**Task directions**:
Return exactly the lines of the records below, starting at the line that contains "theorem test_short_frame_is_ill_formed : Instr.wellFormed" and ending at the line that contains "framed := true", with both of those lines kept.

**Collected data**:
◇ ◇ ◇ ◇ ◇ ◇ ◇

-- ==== Sys2Proof/Tests/Slice0.lean ====
section
/-! SUPPORT. The model's own tests: ill-formed operands that WellFormed refuses, the worked examples of the spec, and for
every statement with hypotheses a concrete state and operands that meet them together. -/

namespace Sys2Proof.Tests

open Sys2Proof.Machine

set_option Elab.async false

/-! ### WellFormed refuses an ill-formed term at each check -/

theorem test_tag_zero_is_ill_formed : Instr.wellFormed (.windowOpen 0) = false := by decide
theorem test_tag_zero_names_no_end : Instr.wellFormed (.windowEnd 0) = false := by decide
theorem test_tag_zero_names_no_drain : Instr.wellFormed (.drainDeadline 0) = false := by decide
theorem test_tag_zero_names_no_lamp : Instr.wellFormed (.lampRequestTime 0) = false := by decide
theorem test_short_frame_is_ill_formed : Instr.wellFormed (.frameAccept (List.replicate 13 0)) = false := by decide
theorem test_block_named_twice_is_ill_formed :
    Instr.wellFormed (.modeSet [.arbiter, .sensors, .arbiter]) = false := by decide
theorem test_no_word_spells_a_command : decodeTableWord 16 0x4303 = none := by decide

/-! ### Small states -/

/-- A track record in its ranges, with the settings of the worked cases of 05 §5.10. -/
def record : TrackRecord :=
  { enabled := true, spacing1 := 1500, spacing2 := 1500, approach1 := 42000, approach2 := 42000,
    outer1 := .high, inner1 := .high, outer2 := .low, inner2 := .high, qualifyUs := 40, stuckMs := 100,
    occUse := true, occPolarity := .high, silenceS := 10, pitchUm := 500, windowHalfMm := 800,
    defaultPace := 3072, slots := 20, trim := 3, lampPriority := 3, lampMask := false, recoveryCode := 2,
    daylightUse := false }

/-- The part after a power-on reset with records for tracks 1 and 2, at gantry time 1,000,000. -/
def part : Part :=
  { Part.reset with
    tb := { time := 1000000, sub := 0 }
    records := { one := record, two := { record with slots := 4 }, three := .unset, four := .unset }
    mgr := .reset 0x020000000001 true }

/-- The same part in ON_LINE. -/
def online : Part := part.setMgr { part.mgr with mode := .onLine, recorder := some 0x020000000002 }

/-- A command record of the recorder. -/
def cmd (code : Byte) (args : List Byte) : CommandRecord :=
  { source := 0x020000000002, code := code, token := 7, args := args, framed := true }

/-- A part with one command record in its intake. -/
def asked (p : Part) (code : Byte) (args : List Byte) : Part :=
  p.setMgr { p.mgr with intake := [cmd code args] }

/-- A machine with a part and no command that waits. -/
def run (p : Part) : State := { part := p, pending := [] }

/-- The part after a command. -/
def after (i : Instr) (p : Part) : Part :=
  match exec i (run p) with
  | .next t => t.part
  | _ => p

theorem asked_takes {p : Part} {code : Byte} {args : List Byte} {c : Command}
    (h : (p.freePlace && decide ((cmd code args).command = some c)) = true) :
    (asked p code args).Takes c (cmd code args) [] := by
  simp only [Bool.and_eq_true, decide_eq_true_eq] at h
  exact ⟨rfl, h.1, h.2⟩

◇ ◇ ◇ ◇ ◇ ◇ ◇

**Your solution**:
theorem test_short_frame_is_ill_formed : Instr.wellFormed (.frameAccept (List.replicate 13 0)) = false := by decide
theorem test_block_named_twice_is_ill_formed :
    Instr.wellFormed (.modeSet [.arbiter, .sensors, .arbiter]) = false := by decide
theorem test_no_word_spells_a_command : decodeTableWord 16 0x4303 = none := by decide

/-! ### Small states -/

/-- A track record in its ranges, with the settings of the worked cases of 05 §5.10. -/
def record : TrackRecord :=
  { enabled := true, spacing1 := 1500, spacing2 := 1500, approach1 := 42000, approach2 := 42000,
    outer1 := .high, inner1 := .high, outer2 := .low, inner2 := .high, qualifyUs := 40, stuckMs := 100,
    occUse := true, occPolarity := .high, silenceS := 10, pitchUm := 500, windowHalfMm := 800,
    defaultPace := 3072, slots := 20, trim := 3, lampPriority := 3, lampMask := false, recoveryCode := 2,
    daylightUse := false }

/-- The part after a power-on reset with records for tracks 1 and 2, at gantry time 1,000,000. -/
def part : Part :=
  { Part.reset with
    tb := { time := 1000000, sub := 0 }
    records := { one := record, two := { record with slots := 4 }, three := .unset, four := .unset }
    mgr := .reset 0x020000000001 true }

/-- The same part in ON_LINE. -/
def online : Part := part.setMgr { part.mgr with mode := .onLine, recorder := some 0x020000000002 }

/-- A command record of the recorder. -/
def cmd (code : Byte) (args : List Byte) : CommandRecord :=
  { source := 0x020000000002, code := code, token := 7, args := args, framed := true }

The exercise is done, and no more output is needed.